It is often used to determine whether a value is within a certain range or not. When processing an image that is beyond a certain boundary range, I set the pixel to zero, or do I only set the vertex
In this process, we may need to perform a saturation process, as the following code is written:
if (val > 0 && val < 256){ // do something}else { // do something}
So I wrote the following function to discuss our problem.
bool isRangAt1(int val, int min, int max){ if (val > min && val < max) { return true; } return false;}
This function is very simple. It is used to determine whether a value is within the range of (Min, max,
Of course, here I did not consider the fault tolerance handling of Min <Max;
Is there any other implementation method for this code? Of course, at least we can replace the if statement with a conditional statement, as shown below:
bool isRangAt2(int val, int min, int max){ return val <= min ? false : val < max ? true : false;}
Of course, I think the second implementation is better (from the perspective of the instructions generated by disassembly), but the readability may be worse. We also have another implementation
bool isRangAt3(int val, int min, int max){ return (val > min) ^ (val > max);}
The above three functions are similar, but the readability is decreasing and the efficiency should be increasing,
In particular, the third type is implemented using comparison and XOR operations, which eliminates the if statement jump and improves efficiency,
This is also a kind of optimization strategy in the Assembly. Of course, I also thought of this method at first. I showed it through release.
This is a compilation of the previous two methods (you can install a Failover compilation tool in ubutnu, which is from PowerPC).
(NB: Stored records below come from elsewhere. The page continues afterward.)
/-- Head entries find their place: one behind an uncommitted band waits for that band's commit, since its place is the entry past the
band's bitstream. `p` is the write pointer at the items; the results are the items and the write pointer past the committed ones. -/
def placeHeads (l : List FifoItem) (p : Nat) : List FifoItem × Nat :=
  match l with
  | [] => ([], p)
  | it :: r =>
    if it.valid && it.place.isSome then
      let x := placeHeads r p
      (it :: x.1, x.2)
    else
      let new := { it with place := some (it.place.getD p) }
      if it.valid then
        let x := placeHeads r (p + itemEntries it)
        (new :: x.1, x.2)
      else (new :: r, p)

/-- Writes the head entries of Gallery g's FIFO that are not as they stand in `old`, its content before. -/
def writeHeads (old : List FifoItem) (g : Nat) (s : State) : State :=
  let x := placeHeads (s.dev.gal g).fifo (s.dev.gal g).wr
  let s := s.onDev fun d => d.onGal g fun y => { y with fifo := x.1, wr := x.2 }
  each (x.1.filter fun it => it.place.isSome && !old.contains it) s fun s it =>
    s.store (fifoAddr g (it.place.getD 0)) ((headWords it).flatMap bytesLE)

/-- A change of the device that may change the content of Gallery g's FIFO, with the head entries it writes. -/
def onFifo (g : Nat) (f : Dev → Dev) (s : State) : State := writeHeads (s.dev.gal g).fifo g (s.onDev f)

/-- A change of the device that may change the content of any FIFO. -/
def onFifos (f : Dev → Dev) (s : State) : State := each (List.range 26) (s.onDev f) fun t g => writeHeads (s.dev.gal g).fifo g t

/-- Writes bytes into the entries after a head entry. -/
def storeEntries (s : State) (g p : Nat) (bs : List Byte) : State :=
  each (List.range (ceilDiv bs.length 64)) s fun s e => s.store (fifoAddr g (p + 1 + e)) ((bs.drop (64 * e)).take 64)

/-- Writes what a band has coded so far into the entries after its head, once its place is known (R101). -/
def storeSoFar (g n seq : Nat) (s : State) : State :=
  match (s.dev.gal g).fifo.find? (fun it => it.isOf n seq && !it.valid), bandAt (s.dev.stream n) seq with
  | some it, some b => match it.place with
    | some p => storeEntries s g p (partBytes (s.dev.stream n) b)
    | none => s
  | _, _ => s

/-- BAND_DISPATCH on Gallery g (R51): without a candidate, or while the Gallery is not free, nothing happens. The first band of a picture
writes what it decides into its image slot (R248), and the table with its entry is mirrored (R175). -/
def dispatch (s : State) (g : Nat) : State :=
  if !galFree s.dev g then s
  else match pickBand s.dev g with
    | none => s
    | some (n, b) =>
      let t := keepRecords (onFifo g fun _ => dispatchBand s g n b) s
      if decided (s.dev.stream n) b.frame then t else storeStart t n b.seq

/-- OVERRUN on Gallery g (R54): device time reaches one frame time after the deadline of the band that R51 picks. -/
def overrun (s : State) (g : Nat) : State :=
  match pickBand s.dev g with
  | none => s
  | some (n, b) => dispatch (s.onDev fun d => advance d (b.deadline + (d.stream n).cfg.frameNs)) g

/-! ### Coding (R52, R60, R81, R149, R349) -/

/-- The device after a band's next superblock: the picture holds it, SB_CODED counts it, and one past 4,096 bytes raises SB_CAP. What the
header sequencer has run of the band's routines stands. -/
def noteSb (d : Dev) (n : Nat) (b : Band) (x : SbDone) (refs : List (RecPic × Nat)) (won : Nat) : Dev :=
  let st := d.stream n
  let d := onBand d n b.seq fun y => { bandAfter st b x won with runAt := y.runAt, routinesDone := y.routinesDone }
  let d := onRec d n b.frame fun r => recordSb r refs (st.cfg.sbIndex b.b b.sbDone) x
  let d := readBlocks d b.gal n false x.code.blocks
  let d := incStat d (slotCounter d n b oSbCoded) 1 (768 + 8 * b.gal) b.gal (slotCounter d n b oSbCoded - rGal b.gal 0)
  if x.steps.big then raise (incErr d (slotCounter d n b oSbCap)) (4 * n + 2) 3 else d

/-- The band in progress on Gallery g. -/
def currentBand (d : Dev) (g : Nat) : Option (Nat × Band) :=
  (d.gal g).cur.bind fun c => (bandAt (d.stream c.1) c.2).map fun b => (c.1, b)

/-- SUPERBLOCK_CODE on Gallery g. -/
def superblock (s : State) (g : Nat) : State :=
  match currentBand s.dev g with
  | none => s
  | some (n, b) =>
    if b.n ≤ b.sbDone then s
    else
      let s := s.onDev fun d => runSequencer (advance d (b.startAt + b.sbDone * (if allSkip b then 250 else 4000))) g
      let x := nextSb s n b
      storeSoFar g n b.seq (s.onDev fun d => noteSb d n b x.1 (frontOf s n b 0).refs x.2)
You can compare the following:
.file"range.cpp".section".toc","aw".section".text".align 2.globl isRangAt1.section".opd","aw".align 2isRangAt1:.long.isRangAt1,[email protected].sizeisRangAt1,.-isRangAt1.previous.type.isRangAt1,@function.globl.isRangAt1.isRangAt1:.LFB11:cmpw 7,3,4li 9,1li 0,0cmpw 6,3,5ble 7,.L4bge 6,.L8.L5:mr 0,9.L4:extsw 3,0blr.L8:li 9,0b .L5.LFE11:.size.isRangAt1,.-.isRangAt1.globl __gxx_personality_v0.align 2.globl isRangAt2.section".opd","aw".align 2isRangAt2:.long.isRangAt2,[email protected].sizeisRangAt2,.-isRangAt2.previous.type.isRangAt2,@function.globl.isRangAt2.isRangAt2:.LFB12:cmpw 7,3,4li 9,1li 0,0cmpw 6,3,5ble 7,.L12ble 6,.L15.L13:mr 0,9.L12:extsw 3,0blr.L15:li 9,0b .L13.LFE12:.size.isRangAt2,.-.isRangAt2.ident"GCC: (GNU) 4.1.1 (SDK420, $Rev: 3547 $)"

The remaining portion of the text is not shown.